Replicating Carved Poetry at Angel Island

“The poems at Angel Island are among the most dramatic finds in American literature”
Karen L. Polster, University of California, Riverside.

Between 1910 and 1940, as many as 175,000 Chinese immigrants were detained and processed at the Angel Island Immigration Station in San Francisco, California.  While interred under harsh conditions, many people carved poems into the Douglas Fir wall boards.  More than graffiti, these poems have become a touchstone for aspects of the Chinese experience in California.

The Museum of Chinese in America, when planning their new building in New York City, chose to include a prominent reference to the poems at Angel Island.  Cynthia Lee, VP of Exhibitions, Programs & Collections for MOCA, proposed creating a replica of an important poem in the Immigrant Station.  While there are hundreds of poems carved into the walls of the Angel Island Immigration Station, a poem referred to as #69 is regarded as an especially fine example of classical Cantonese techniques.

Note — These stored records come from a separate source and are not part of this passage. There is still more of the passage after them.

-- ==== Sys2Proof/Certificates/Slice0/Obligations.lean ====
section
/-! DEFINITION. The statements about the model: what the queue and the fuses obey at every step, the numbered rules the spec
states, and for every command what it answers when nothing turns it away. -/
open Sys2Proof Sys2Proof.Machine

/-- A step takes the command at the front of the queue: it is the command's meaning on the state with the queue's
rest. -/
def Obligations.StepRunsTheFrontCommand : Prop :=
  ∀ (c : Instr) (rest : List Instr) (s : State), s.pending = c :: rest → step s = exec c { s with pending := rest }

/-- With nothing waiting a step answers a next state in which a microsecond has passed. The spec gives no such step:
it is the model's choice, log entry 2. -/
def Obligations.StepIdlesOnAnEmptyQueue : Prop :=
  ∀ s : State, s.pending = [] → step s = .next (s.on idle)

/-- The spec gives every command an effect, also where it is refused (R45): no command faults and none is refused by
the model. -/
def Obligations.EveryCommandAnswersANextState : Prop :=
  ∀ (c : Instr) (s : State), ∃ t, exec c s = .next t ∧ t.pending = s.pending

/-- A run of as many steps as the queue holds commands takes them in order and leaves the queue empty. -/
def Obligations.QueueIsTakenInOrder : Prop :=
  ∀ (cs : List Instr) (s : State), s.pending = cs →
    ∃ t, takenInOrder cs s = some t ∧ Host.Core.run core cs.length s = .next t ∧ t.pending = []

/-- The rows of the table carry no bits: no word spells a command, and none is put into the queue. -/
def Obligations.NoWordSpellsACommand : Prop :=
  ∀ (nbits w : Nat) (s : State), decodeTableWord nbits w = none ∧ s.withFetchWord nbits w = s

/-- The fuses over one step, whatever command it takes: the serial and the debug fuses stay, the security version
never falls, the life cycle moves along one transition at most, and the owner key hash changes with PROVISION alone
(R91, R95). -/
def Obligations.StepMovesTheFusesOnlyAsAllowed : Prop :=
  ∀ s t : State, step s = .next t → FuseStep s.fuses t.fuses

/-- The invariants of the life cycle (R91) and of the faults (what fires in a command leaves as a report at its end,
log entry 181): they hold after reset (ResetHoldsTheStatedValues) and every step keeps them. -/
def Obligations.StepKeepsTheLifeCycleLegal : Prop :=
  ∀ s t : State, step s = .next t → (s.fuses.legal → t.fuses.legal) ∧ (s.dev.firing = [] → t.dev.firing = [])

/-- Over a run of any length from any state, the life cycle and the fused security version never turn back (R91, R95).
-/
def Obligations.RunNeverTurnsTheLifeCycleBack : Prop :=
  ∀ (n : Nat) (s t : State), Host.Core.run core n s = .next t →
    s.fuses.lcState ≤ t.fuses.lcState ∧ s.fuses.svn ≤ t.fuses.svn ∧ t.fuses.serial = s.fuses.serial ∧
    (1 ≤ s.fuses.lcState → t.fuses.ownerKey = s.fuses.ownerKey) ∧ (s.fuses.lcState = 4 → t.fuses.lcState = 4 ∨ 4 < t.fuses.lcState)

Angel Island Immigration Station Poem #69

The authors of the poems at Angel Island are unknown but their writing is now being protected

With the support of the Angel Island Immigrant Station Foundation and David Matthews, public safety coordinator, California State Parks, and an INSIGHT partner non-profit CyArk, an INSIGHT team completed digital capture of Poem #69.  A detail of the resulting scan data is shown in a false-color image, below.  The sampling density was ~0.1mm in order to capture the subtleties of carving present in the work.

Numerous individual laser scans were taken and subsequently merged into a single polygonal mesh, shown below.  We then adapted the mesh into a ‘watertight’ STL milling file suitable for use by a CNC machine.

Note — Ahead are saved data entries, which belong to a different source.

-- ==== Sys2Proof/Laws/State.lean ====
section
/-! SUPPORT. What each named update of the device leaves alone, field by field, and what a register, a byte and a record read
after a write of it. -/
namespace Sys2Proof.Machine

@[simp] theorem sg_keeps (p : Page) (o : Nat) (v : Word) (d : Dev) :
    (sg p o v d).us = d.us ∧ (sg p o v d).free = d.free ∧ (sg p o v d).resp = d.resp ∧ (sg p o v d).out = d.out ∧
    (sg p o v d).firing = d.firing ∧ (sg p o v d).gp = d.gp ∧ (sg p o v d).upset = d.upset ∧ (sg p o v d).iso = d.iso ∧
    (sg p o v d).classDefer = d.classDefer ∧ (sg p o v d).blk = d.blk ∧ (sg p o v d).sdg = d.sdg ∧
    (sg p o v d).cairn = d.cairn ∧ (sg p o v d).tet = d.tet ∧ (sg p o v d).can = d.can ∧ (sg p o v d).wld = d.wld ∧
    (sg p o v d).pwr = d.pwr ∧ (sg p o v d).pad = d.pad ∧ (sg p o v d).pipes = d.pipes ∧ (sg p o v d).luts = d.luts ∧
    (sg p o v d).lutHalf = d.lutHalf ∧ (sg p o v d).wbs = d.wbs ∧ (sg p o v d).heads = d.heads ∧ (sg p o v d).ports = d.ports ∧
    (sg p o v d).profiles = d.profiles ∧ (sg p o v d).cam = d.cam ∧ (sg p o v d).wins = d.wins ∧ (sg p o v d).ctxs = d.ctxs ∧
    (sg p o v d).gpu = d.gpu ∧ (sg p o v d).tch = d.tch ∧ (sg p o v d).keys = d.keys ∧ (sg p o v d).hap = d.hap ∧
    (sg p o v d).aud = d.aud ∧ (sg p o v d).afe = d.afe ∧ (sg p o v d).pst = d.pst ∧ (sg p o v d).drc = d.drc ∧
    (sg p o v d).tly = d.tly ∧ (sg p o v d).data = d.data ∧ (sg p o v d).poisoned = d.poisoned ∧
    (sg p o v d).pasture = d.pasture ∧ (sg p o v d).dram = d.dram ∧ (sg p o v d).nvm = d.nvm ∧ (sg p o v d).boot = d.boot ∧
    (sg p o v d).nvmc = d.nvmc ∧ (sg p o v d).xspi = d.xspi :=
  ⟨rfl, rfl, rfl, rfl, rfl, rfl, rfl, rfl, rfl, rfl, rfl, rfl, rfl, rfl, rfl, rfl, rfl, rfl, rfl, rfl, rfl, rfl, rfl,
  rfl, rfl, rfl, rfl, rfl, rfl, rfl, rfl, rfl, rfl, rfl, rfl, rfl, rfl, rfl, rfl, rfl, rfl, rfl, rfl, rfl⟩

@[simp] theorem sf_keeps (p : Page) (o hi lo x : Nat) (d : Dev) :
    (sf p o hi lo x d).us = d.us ∧ (sf p o hi lo x d).free = d.free ∧ (sf p o hi lo x d).resp = d.resp ∧
    (sf p o hi lo x d).out = d.out ∧ (sf p o hi lo x d).firing = d.firing ∧ (sf p o hi lo x d).gp = d.gp ∧
    (sf p o hi lo x d).upset = d.upset ∧ (sf p o hi lo x d).iso = d.iso ∧ (sf p o hi lo x d).classDefer = d.classDefer ∧
    (sf p o hi lo x d).blk = d.blk ∧ (sf p o hi lo x d).sdg = d.sdg ∧ (sf p o hi lo x d).cairn = d.cairn ∧
    (sf p o hi lo x d).tet = d.tet ∧ (sf p o hi lo x d).can = d.can ∧ (sf p o hi lo x d).wld = d.wld ∧
    (sf p o hi lo x d).pwr = d.pwr ∧ (sf p o hi lo x d).pad = d.pad ∧ (sf p o hi lo x d).pipes = d.pipes ∧
    (sf p o hi lo x d).luts = d.luts ∧ (sf p o hi lo x d).lutHalf = d.lutHalf ∧ (sf p o hi lo x d).wbs = d.wbs ∧
    (sf p o hi lo x d).heads = d.heads ∧ (sf p o hi lo x d).ports = d.ports ∧ (sf p o hi lo x d).profiles = d.profiles ∧
    (sf p o hi lo x d).cam = d.cam ∧ (sf p o hi lo x d).wins = d.wins ∧ (sf p o hi lo x d).ctxs = d.ctxs ∧
    (sf p o hi lo x d).gpu = d.gpu ∧ (sf p o hi lo x d).tch = d.tch ∧ (sf p o hi lo x d).keys = d.keys ∧
    (sf p o hi lo x d).hap = d.hap ∧ (sf p o hi lo x d).aud = d.aud ∧ (sf p o hi lo x d).afe = d.afe ∧
    (sf p o hi lo x d).pst = d.pst ∧ (sf p o hi lo x d).drc = d.drc ∧ (sf p o hi lo x d).tly = d.tly ∧
    (sf p o hi lo x d).data = d.data ∧ (sf p o hi lo x d).poisoned = d.poisoned ∧ (sf p o hi lo x d).pasture = d.pasture ∧
    (sf p o hi lo x d).dram = d.dram ∧ (sf p o hi lo x d).nvm = d.nvm ∧ (sf p o hi lo x d).boot = d.boot ∧
    (sf p o hi lo x d).nvmc = d.nvmc ∧ (sf p o hi lo x d).xspi = d.xspi :=
  ⟨rfl, rfl, rfl, rfl, rfl, rfl, rfl, rfl, rfl, rfl, rfl, rfl, rfl, rfl, rfl, rfl, rfl, rfl, rfl, rfl, rfl, rfl, rfl,
  rfl, rfl, rfl, rfl, rfl, rfl, rfl, rfl, rfl, rfl, rfl, rfl, rfl, rfl, rfl, rfl, rfl, rfl, rfl, rfl, rfl⟩

@[simp] theorem sb_keeps (p : Page) (o k : Nat) (b : Bool) (d : Dev) :
    (sb p o k b d).us = d.us ∧ (sb p o k b d).free = d.free ∧ (sb p o k b d).resp = d.resp ∧ (sb p o k b d).out = d.out ∧
    (sb p o k b d).firing = d.firing ∧ (sb p o k b d).gp = d.gp ∧ (sb p o k b d).upset = d.upset ∧ (sb p o k b d).iso = d.iso ∧
    (sb p o k b d).classDefer = d.classDefer ∧ (sb p o k b d).blk = d.blk ∧ (sb p o k b d).sdg = d.sdg ∧
    (sb p o k b d).cairn = d.cairn ∧ (sb p o k b d).tet = d.tet ∧ (sb p o k b d).can = d.can ∧ (sb p o k b d).wld = d.wld ∧
    (sb p o k b d).pwr = d.pwr ∧ (sb p o k b d).pad = d.pad ∧ (sb p o k b d).pipes = d.pipes ∧ (sb p o k b d).luts = d.luts ∧
    (sb p o k b d).lutHalf = d.lutHalf ∧ (sb p o k b d).wbs = d.wbs ∧ (sb p o k b d).heads = d.heads ∧
    (sb p o k b d).ports = d.ports ∧ (sb p o k b d).profiles = d.profiles ∧ (sb p o k b d).cam = d.cam ∧
    (sb p o k b d).wins = d.wins ∧ (sb p o k b d).ctxs = d.ctxs ∧ (sb p o k b d).gpu = d.gpu ∧ (sb p o k b d).tch = d.tch ∧
    (sb p o k b d).keys = d.keys ∧ (sb p o k b d).hap = d.hap ∧ (sb p o k b d).aud = d.aud ∧ (sb p o k b d).afe = d.afe ∧
    (sb p o k b d).pst = d.pst ∧ (sb p o k b d).drc = d.drc ∧ (sb p o k b d).tly = d.tly ∧ (sb p o k b d).data = d.data ∧
    (sb p o k b d).poisoned = d.poisoned ∧ (sb p o k b d).pasture = d.pasture ∧ (sb p o k b d).dram = d.dram ∧
    (sb p o k b d).nvm = d.nvm ∧ (sb p o k b d).boot = d.boot ∧ (sb p o k b d).nvmc = d.nvmc ∧ (sb p o k b d).xspi = d.xspi :=
  ⟨rfl, rfl, rfl, rfl, rfl, rfl, rfl, rfl, rfl, rfl, rfl, rfl, rfl, rfl, rfl, rfl, rfl, rfl, rfl, rfl, rfl, rfl, rfl,
  rfl, rfl, rfl, rfl, rfl, rfl, rfl, rfl, rfl, rfl, rfl, rfl, rfl, rfl, rfl, rfl, rfl, rfl, rfl, rfl, rfl⟩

Sandra Wheeler at the Brooklyn-based design firm Matterpractice received our milling file and contracted a CNC vendor to mill a replica of Poem #69 in new Douglas Fir planks.

The wooden reproduction of Poem #69 is now a featured object in MOCA’s new main exhibit hall, which opened in late 2009.  While it’s meant to evoke the original artifact, not match it, the final replica has a high level of spatial fidelity and has proved to be a practical, non-destructive ‘casting’ technique for the museum.

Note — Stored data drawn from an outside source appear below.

theorem memWriteRuns_stores (w : Who) (hw : ∀ p, w ≠ .party (.paddock p)) (l : Lane) : ∀ (k a : Nat) (bs : List Byte) (d : Dev), bs.length ≤ 0x200000 * k - a % 0x200000 ∨ bs = [] →
    (bs = [] ∨ a + bs.length ≤ pastBase) → (∀ c, a ≤ c → c < a + bs.length → c = a ∨ c % 0x200000 = 0 → (locOf d w c).isSome = true) →
    ∃ m e, memWriteRuns k w l a bs d = { d with dram := m, drc := { d.drc with err := e } } ∧
    ∀ c, dramByte (memWriteRuns k w l a bs d) c = if a ≤ c ∧ c < a + bs.length then bs.getD (c - a) 0 else dramByte d c := by
  intro k
  induction k with
  | zero =>
    intro a bs d h _ _
    have : bs = [] := by rcases h with h | h; exact List.length_eq_zero_iff.mp (by omega); exact h
    subst this
    exact ⟨d.dram, d.drc.err, rfl, fun c => by rw [if_neg (by simp only [List.length_nil]; omega)]; rfl⟩
  | succ k ih =>
    intro a bs d h hp hl
    unfold memWriteRuns
    split
    · rename_i h0; subst h0
      exact ⟨d.dram, d.drc.err, rfl, fun c => by rw [if_neg (by simp only [List.length_nil]; omega)]⟩
    · rename_i h0
      have hlen : 0 < bs.length := List.length_pos_iff.mpr h0
      have hloc : locOf d w a = some (.dram a) := by
        have := hl a (Nat.le_refl _) (by omega) (.inl rfl)
        unfold locOf at this ⊢
        split at this
        · exact absurd rfl (hw _)
        · have hp' : a + bs.length ≤ pastBase := hp.resolve_left h0
          rw [if_neg (by omega)] at this ⊢
          split at this
          · rename_i hx; rw [if_pos hx]
          · cases this
      have hrun : memWriteRun w l a (bs.take (0x200000 - a % 0x200000)) d = dramWrite ((bs.take (0x200000 - a % 0x200000)).length / 8 + 2) a (bs.take (0x200000 - a % 0x200000)) d := by
        simp only [memWriteRun, hloc]
      rw [hrun]
      obtain ⟨m1, e1, h1, g1⟩ := dramWrite_stores ((bs.take (0x200000 - a % 0x200000)).length / 8 + 2) a (bs.take (0x200000 - a % 0x200000)) d (by left; omega)
      obtain ⟨m2, e2, h2, g2⟩ := ih (a + (0x200000 - a % 0x200000)) (bs.drop (0x200000 - a % 0x200000)) (dramWrite ((bs.take (0x200000 - a % 0x200000)).length / 8 + 2) a (bs.take (0x200000 - a % 0x200000)) d)
        (by
          left; rw [List.length_drop]; rcases h with h | h
          · omega
          · exact absurd h h0)
        (by
          by_cases hh : bs.length ≤ 0x200000 - a % 0x200000
          · exact .inl (List.drop_eq_nil_of_le hh)
          · right; rw [List.length_drop]; rcases hp with hp | hp
            · exact absurd hp h0
            · omega)
        (by
          intro c c1 c2 c3
          rw [h1, locOf_memory]
          rw [List.length_drop] at c2
          exact hl c (by omega) (by omega) (.inr (by omega)))
      refine ⟨m2, e2, by rw [h2, h1], fun c => ?_⟩
      rw [g2, g1, cut_bytes]

theorem locOf_below (d : Dev) (w : Who) (hw : ∀ p, w ≠ .party (.paddock p)) (a b : Nat) (ha : a < pastBase) (hb : b < pastBase)
    (h : a / 0x200000 = b / 0x200000) : (locOf d w a).isSome = (locOf d w b).isSome := by
  unfold locOf
  split
  · exact absurd rfl (hw _)
  · rw [if_neg (show ¬ pastBase ≤ a by omega), if_neg (show ¬ pastBase ≤ b by omega)]
    unfold dramAdmits
    rw [h]
    have : decide (a < 0x800000000) = decide (b < 0x800000000) := by
      apply decide_eq_decide.mpr; omega
    rw [this]
    split <;> rfl

theorem rangeOk_locs (d : Dev) (w : Who) (hw : ∀ p, w ≠ .party (.paddock p)) (a n : Nat) (hn : a + n ≤ pastBase) (h : rangeOk d w a n = true) :
    ∀ c, a ≤ c → c < a + n → c = a ∨ c % 0x200000 = 0 → (locOf d w c).isSome = true := by
  intro c c1 c2 c3
  unfold rangeOk at h
  have n0 : (n == 0) = false := by simp; omega
  rw [n0, Bool.false_or, Bool.and_eq_true, Bool.and_eq_true, List.all_eq_true] at h
  obtain ⟨⟨h1, h2⟩, h3⟩ := h
  rcases c3 with rfl | c3
  · exact h1
  · by_cases hca : c = a
    · rw [hca]; exact h1
    · by_cases hi : c / 64 - a / 64 - 1 < n / 64
      · have := h3 _ (List.mem_range.mpr hi)
        have e : (a / 64 + (c / 64 - a / 64 - 1) + 1) * 64 = c := by omega
        rw [e] at this
        have nd : decide (a + n ≤ c) = false := by simp; omega
        rw [nd, Bool.or_false] at this; exact this
      · rw [locOf_below d w hw c (a + n - 1) (by omega) (by omega) (by omega)]; exact h2

theorem writeBytes_setPast_eq (bs : List Byte) : ∀ (a : Nat) (d : Dev), ∃ m, writeBytes setPast a bs d = { d with pasture := m } := by
  induction bs with
  | nil => exact fun a d => ⟨d.pasture, rfl⟩
  | cons b bs ih =>
    intro a d
    obtain ⟨m, h⟩ := ih (a + 1) (setPast a b d)
    exact ⟨m, h⟩

/-- What a write may change, with no word of it made bad and no bank turned off. -/
def StoresOnly (d e : Dev) : Prop :=
  { e with pasture := d.pasture, pst := d.pst, regs := d.regs } = d ∧ (∀ w, pastErr d w = 0 → pastErr e w = 0) ∧
  (∀ b, b < 64 → bankState d b ≠ 2 → bankState e b ≠ 2)

theorem StoresOnly.refl (d : Dev) : StoresOnly d d := ⟨rfl, fun _ h => h, fun _ _ h => h⟩

theorem StoresOnly.trans {a b c : Dev} (h : StoresOnly a b) (k : StoresOnly b c) : StoresOnly a c := by
  refine ⟨?_, fun w hw => k.2.1 w (h.2.1 w hw), fun x hb hx => k.2.2 x hb (h.2.2 x hb hx)⟩
  have h1 := h.1; have k1 := k.1
  rw [← k1] at h1
  exact h1

theorem pastWriteWord_stores (t w o : Nat) (bs : List Byte) (d : Dev) (h : pastErr d w = 0) : StoresOnly d (pastWriteWord t w o bs d) ∧
    ∀ c, pastByte (pastWriteWord t w o bs d) c = if o ≤ c ∧ c < o + bs.length then bs.getD (c - o) 0 else pastByte d c := by
  have key : StoresOnly d (setPastErr w 0 (writeBytes setPast o bs d)) ∧
    ∀ c, pastByte (setPastErr w 0 (writeBytes setPast o bs d)) c = if o ≤ c ∧ c < o + bs.length then bs.getD (c - o) 0 else pastByte d c := by
    refine ⟨?_, fun c => ?_⟩
    · obtain ⟨m, hm⟩ := writeBytes_setPast_eq bs o d
      rw [hm]
      refine ⟨rfl, fun x hx => ?_, fun _ _ hb => hb⟩
      simp only [pastErr, setPastErr, modPst] at hx ⊢
      rw [tabGet_set]; split
      · rfl
      · exact hx
    · refine (pastByte_writeBytes bs o c d).trans ?_
      by_cases hc : c < o ∨ o + bs.length ≤ c
      · rw [if_pos hc, if_neg (by omega)]
      · rw [if_neg hc, if_pos (by omega)]
  unfold pastWriteWord
  split
  · rename_i h0; subst h0
    exact ⟨.refl d, fun c => by rw [if_neg (by simp only [List.length_nil]; omega)]⟩
  · rw [if_neg (by rw [h]; decide)]
    split
    · exact key
    · rw [if_neg (by rw [h]; decide), if_neg (by rw [h]; decide)]; exact key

The AIISF has published the following translation for poem #69, which is pictured in the photograph below:

Detained in this wooden house for several tens of days,

It is all because of the Mexican exclusion law which implicates me.

It’s a pity heroes have no way of exercising their prowess.

I can only await the word so that I can snap Zu’s whip.

From now on, I am departing far from this building

All of my fellow villagers are rejoicing with me.

Don’t say that everything within is Western styled.

Even if it is built of jade, it has turned into a cage.